Comment 6 Thorsten Otto 2020-08-25 11:15:23 UTC
Created attachment 49116 [details]
Assembler output produced by gcc 11.0.0 for arm
Comment 7 Eero Tamminen 2023-06-30 21:41:19 UTC
Timing and profiling whole EmuTOS (m68k ROM) bootup, showed these added memcpy() calls adding 8% to the boot time [1] with GCC 13.1.

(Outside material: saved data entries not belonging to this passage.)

-- ==== Sys2Proof/Machine/Ownership.lean ====
section
/-! DEFINITION. limb_buffer_controller, the ownership commands (45_limb_buffer_context.md R106 to R108,
40_limb_buffer_values.md R89, R90). -/

namespace Sys2Proof.Machine

/-- RELEASE (45_limb_buffer_context.md R106). -/
def execRelease (ha : Nat) (s : State) : Host.Outcome State Fault Refusal :=
  finishCommand s do
    s.needContext
    let _ ← s.handle ha
    let t := s.releaseHandle ha
    return t.setRes (t.entry ha).shownCount

/-- COPY (40_limb_buffer_values.md R89). -/
def execCopy (ha : Nat) (s : State) : Host.Outcome State Fault Refusal :=
  finishCommand s do
    s.needContext
    let e ← s.handle ha
    need (e.st = .live → e.rc ≠ s.par.rcmax) .refcountOverflow
    let t := if e.st = .live then s.setEntry ha { e with rc := e.rc + 1 } else s
    return t.setRes (busNat ha)

/-- CLONE (40_limb_buffer_values.md R90). -/
def execClone (ha : Nat) (s : State) : Host.Outcome State Fault Refusal :=
  finishCommand s do
    s.needContext
    let e ← s.handle ha
    let (h, t) ← s.allocHandle
    return (t.setValue h e.limbs).setRes (busNat h)

/-- SETPERM (45_limb_buffer_context.md R107). -/
def execSetperm (ha : Nat) (s : State) : Host.Outcome State Fault Refusal :=
  finishCommand s do
    s.needContext
    let e ← s.handle ha
    need (¬ (e.st = .perm ∨ e.rc ≠ 1)) .permMisuse
    return (s.setEntry ha { e with st := .perm }).setRes (busNat ha)

/-- RSTPERM (45_limb_buffer_context.md R108). -/
def execRstperm (ha : Nat) (rel : Bool) (s : State) : Host.Outcome State Fault Refusal :=
  finishCommand s do
    s.needContext
    let e ← s.handle ha
    need (s.ms.bound ha = false) .modBound
    need (e.st = .perm) .permMisuse
    let t := s.setEntry ha { e with st := .live, rc := 1 }
    return (if rel then t.releaseHandle ha else t).setRes (busNat ha)

end Sys2Proof.Machine
end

For that particular case, all those extra (20000) memcpy() calls, and the associated 8% bootup overhead, came from this loop:
-----------------------------------
uint32_t pair_planes[4];
...
for (i = 0; i < v_planes / 2; i++) {
    *(uint32_t*)addr = pair_planes[i];
    addr += sizeof(uint32_t);
} 
-----------------------------------
And it went away when GCC -freestanding option was used.

Without that memcpy() overhead, GCC 13.1 perf was then very close to GCC 4.6 perf in that particular case (it did not help other cases where newer GCC was slower).

Further testing with (compiler explorer) showed that when compiler was given a better hint that the loop it replaced with memcpy() actually loops max 4 times, those memcpy() instances went also away:
-----------------------------------
if (v_planes > 2*ARRAY_SIZE(pair_planes)) return;
-----------------------------------

How GCC deduced that above loop was large enough that it makes sense to replace it with memcpy() overhead?  From the max valid index for "pair_planes", it should have already been clear that any large indexes get to "undefined behavior".

[1] 1/3 of the boot time went to timeout for waiting user interaction, and 1/3 went to waiting slow disk responses, so in reality the overhead was really 3x 8%.